One night of your life
When you venture forth
Into the darkness,
Into the night, incandescent
With neon and spite?

What is the cost?
What will you pay?
If it's your soul,
Will you give it away?

In search of redemption,
Flee through the gloom
And seek out the price
Of avoiding your doom.
Scan every face through
Gathering dusk; will you find more
Than vacant-eyed husks?

What is it worth?
What will you give?
Can you afford
What is needed to live?

Your life for one night:
No counting cost;
Your soul at white heat:
Indiscriminate, lost.
Undying anguish,
No ease in sight; do you believe
You can ransom the night?

One night's ransom:
What will you pay?
Your soul's not enough,
Though you give it away.

Birthday

Dawn comes and I awaken, wondering
At this joy that follows hard behind
The firing hilltops, chasing pondering
Stars, and this laughter praising the kind
Gods. A thought -- the reason for all mirth:
That, today, we celebrate your birth.

Firecat

Firecat, caught in flame,
Black with ashes and
Necrotic dreams,
Tracing pawprint paths
Through cindered lives,
Tail flicking tomorrows
Into dust, claim
This frigid grief.

Predawn

Moonlight at three a.m.:
Fear and truth lurk side-by-side
Masking panic, ill-disguised.
I have come late to life; time ticks
Away my given term. Mortality
Lays in dawn. Oh, God, prolong
The night, and waking dreams
Extend to span my twilight worlds:
Necessity and choice.

Traitor

Beguiling faith, the dawn betrays
And only blight holds sway:
Light presses down, confining dreams;
Hope transforms to suppressed screams.
After the morning locks in place
Chains of day's deceptive face,
Truth disappears and only dusk
Can resurrect life's empty husk.

Night Child

I stride the edges of the night
Past spector fields of shadow grain,
Through concrete neighborhoods that leach
The souls from lives whose timid reach
Extends no further than the drains,
Fleeing terrors born in light.
Blackness fills crevices like caulk,
Smoothing the daytime's gape-edged wounds:
Garroted dreams, hopes drowned in bile
From razored tongues in rictus smiles.
Emerging darkness soft surrounds
My race to find release and balks
At nothing; even dawn, full-blown
Cannot contend now with Night's own.

Masque

How fine a line they say is trod
Between psychotic madness
And the genius of a god.
Seeming and appearance
Are games I do not play,
But I must learn tomorrow
Lest they carry me away.

Tuesday, January 10, 2012

Widgets

"Wow," said a friend of mine.  "Walking in here is like walking into the Apple store."
"Yes," I said, "but it's what's paying my salary."

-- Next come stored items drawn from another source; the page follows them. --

theorem haltQueue_body (q code : Nat) (i : Option Word) : (s.haltQueue q code i).body = s.body := rfl

theorem purged_mem : (s.purged n).mem = s.mem := by
  have bare (u : State) : ((u.forgetCtx n).withoutCtx n).mem = u.mem := rfl
  exact (bare _).trans dropCumulus_mem

theorem purged_hosts : (s.purged n).hosts = s.hosts := by
  have bare (u : State) : ((u.forgetCtx n).withoutCtx n).hosts = u.hosts := rfl
  exact (bare _).trans dropCumulus_hosts

theorem purged_groups : ∀ kv ∈ (s.purged n).groups, kv.2.ctx ≠ n := by
  have bare (u : State) : ∀ kv ∈ (u.withoutCtx n).groups, kv.2.ctx ≠ n := fun kv h => by simpa using (List.mem_filter.mp h).2
  exact bare _

theorem purged_wgs : ∀ kv ∈ (s.purged n).wgs, kv.2.ctx ≠ n := by
  have bare (u : State) : ∀ kv ∈ (u.withoutCtx n).wgs, kv.2.ctx ≠ n := fun kv h => by simpa using (List.mem_filter.mp h).2
  exact bare _

/-- While no window access is held, disabling a context purges it and halts its queues. -/
theorem disableCtx_body (none : ∀ f < 4, (s.host f).heldWin = []) :
    (s.disableCtx n).body = ((s.purged n).modCtx n Ctx.disabled).body := by
  have hosts : (s.purged n).hosts = s.hosts := purged_hosts
  unfold State.disableCtx
  rw [State.purged] at hosts ⊢
  generalize ((s.dropWork n).dropCumulus n).forgetCtx n = u at hosts ⊢
  extract_lets t0 t1 bare queues halted
  have same : halted.body = (u.withoutCtx n).body := foldl_keeps State.body (fun _ _ => haltQueue_body ..) queues bare
  have closed : (halted.modCtx n Ctx.disabled).body = ((u.withoutCtx n).modCtx n Ctx.disabled).body := modCtx_body _ same
  have still : (halted.modCtx n Ctx.disabled).hosts = s.hosts := (body_eq_iff.mp closed).2.1.trans hosts
  have idle : (halted.modCtx n Ctx.disabled).winAgain = halted.modCtx n Ctx.disabled :=
    winAgain_of_none fun f hf => by simpa only [State.host, still] using none f hf
  exact noteAllIdle_body.trans ((congrArg State.body idle).trans closed)

/-! ### A publish is taken (R224) -/

/-- What OPUB0 keeps of a value of its 34 bits. -/
theorem opub0_bits {v : Nat} (h : v < 2 ^ 34) : BitVec.ofNat 64 v &&& (0x3FFFFFFFF : DWord) = BitVec.ofNat 64 v := by
  have low : v &&& (2 ^ 34 - 1) = v := by rw [Nat.and_two_pow_sub_one_eq_mod, Nat.mod_eq_of_lt h]
  apply BitVec.eq_of_toNat_eq
  rw [BitVec.toNat_and, BitVec.toNat_ofNat, Nat.mod_eq_of_lt (by omega)]
  exact low

/-- A write of OPUB0 with a known kind and its operands in their ranges is taken while no publish is under way. -/
theorem opubWrite_taken {op ob : Nat} (free : s.dev.opState ≠ 1) (hop : op < 16) (hn : n < 64) (hob : ob < 2 ^ 24) :
    let v := BitVec.ofNat 64 (ob + n * 2 ^ 24 + op * 2 ^ 30)
    s.opubWrite v = (s.modDev fun d => { d with opub0 := v }).publish
      { op := op, ctx := n, obj := ob, first := s.dev.opub1.toNat % 2 ^ 32, count := s.dev.opub1.toNat / 2 ^ 32, since := s.nextId } := by
  intro v
  have bits : ob + n * 2 ^ 24 + op * 2 ^ 30 < 2 ^ 34 := by omega
  have value : v.toNat = ob + n * 2 ^ 24 + op * 2 ^ 30 := by
    rw [BitVec.toNat_ofNat]
    omega
  have kind : bitsOf (ob + n * 2 ^ 24 + op * 2 ^ 30) 30 4 = op := by simp only [bitsOf]; omega
  have ctx : bitsOf (ob + n * 2 ^ 24 + op * 2 ^ 30) 24 6 = n := by simp only [bitsOf]; omega
  have obj : (ob + n * 2 ^ 24 + op * 2 ^ 30) % 2 ^ 24 = ob := by omega
  simp only [State.opubWrite, value, kind, ctx, obj]
  rw [if_neg free, if_neg (by omega), opub0_bits bits]

/-- The operands of a publish are those that OPUB1 was written with. -/
theorem opubWrite_operands {op ob : Nat} (free : s.dev.opState ≠ 1) (hop : op < 16) (hn : n < 64) (hob : ob < 2 ^ 24) (w : DWord) :
    let v := BitVec.ofNat 64 (ob + n * 2 ^ 24 + op * 2 ^ 30)
    (s.modDev fun d => { d with opub1 := w }).opubWrite v = (s.modDev fun d => { d with opub1 := w, opub0 := v }).publish
      { op := op, ctx := n, obj := ob, first := w.toNat % 2 ^ 32, count := w.toNat / 2 ^ 32, since := s.nextId } :=
  opubWrite_taken (s := s.modDev fun d => { d with opub1 := w }) free hop hn hob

And then there's the ad, part of which says, "... friendly folks with just one purpose: to make you fall in love with [product name]!"

How much further from the original purpose of the company can one get without changing the name?

update: 

To be fair, the point (I hope) is to get people the books they want in the formats they want when they want them.  But I still ask the question, what will you do when the power goes out?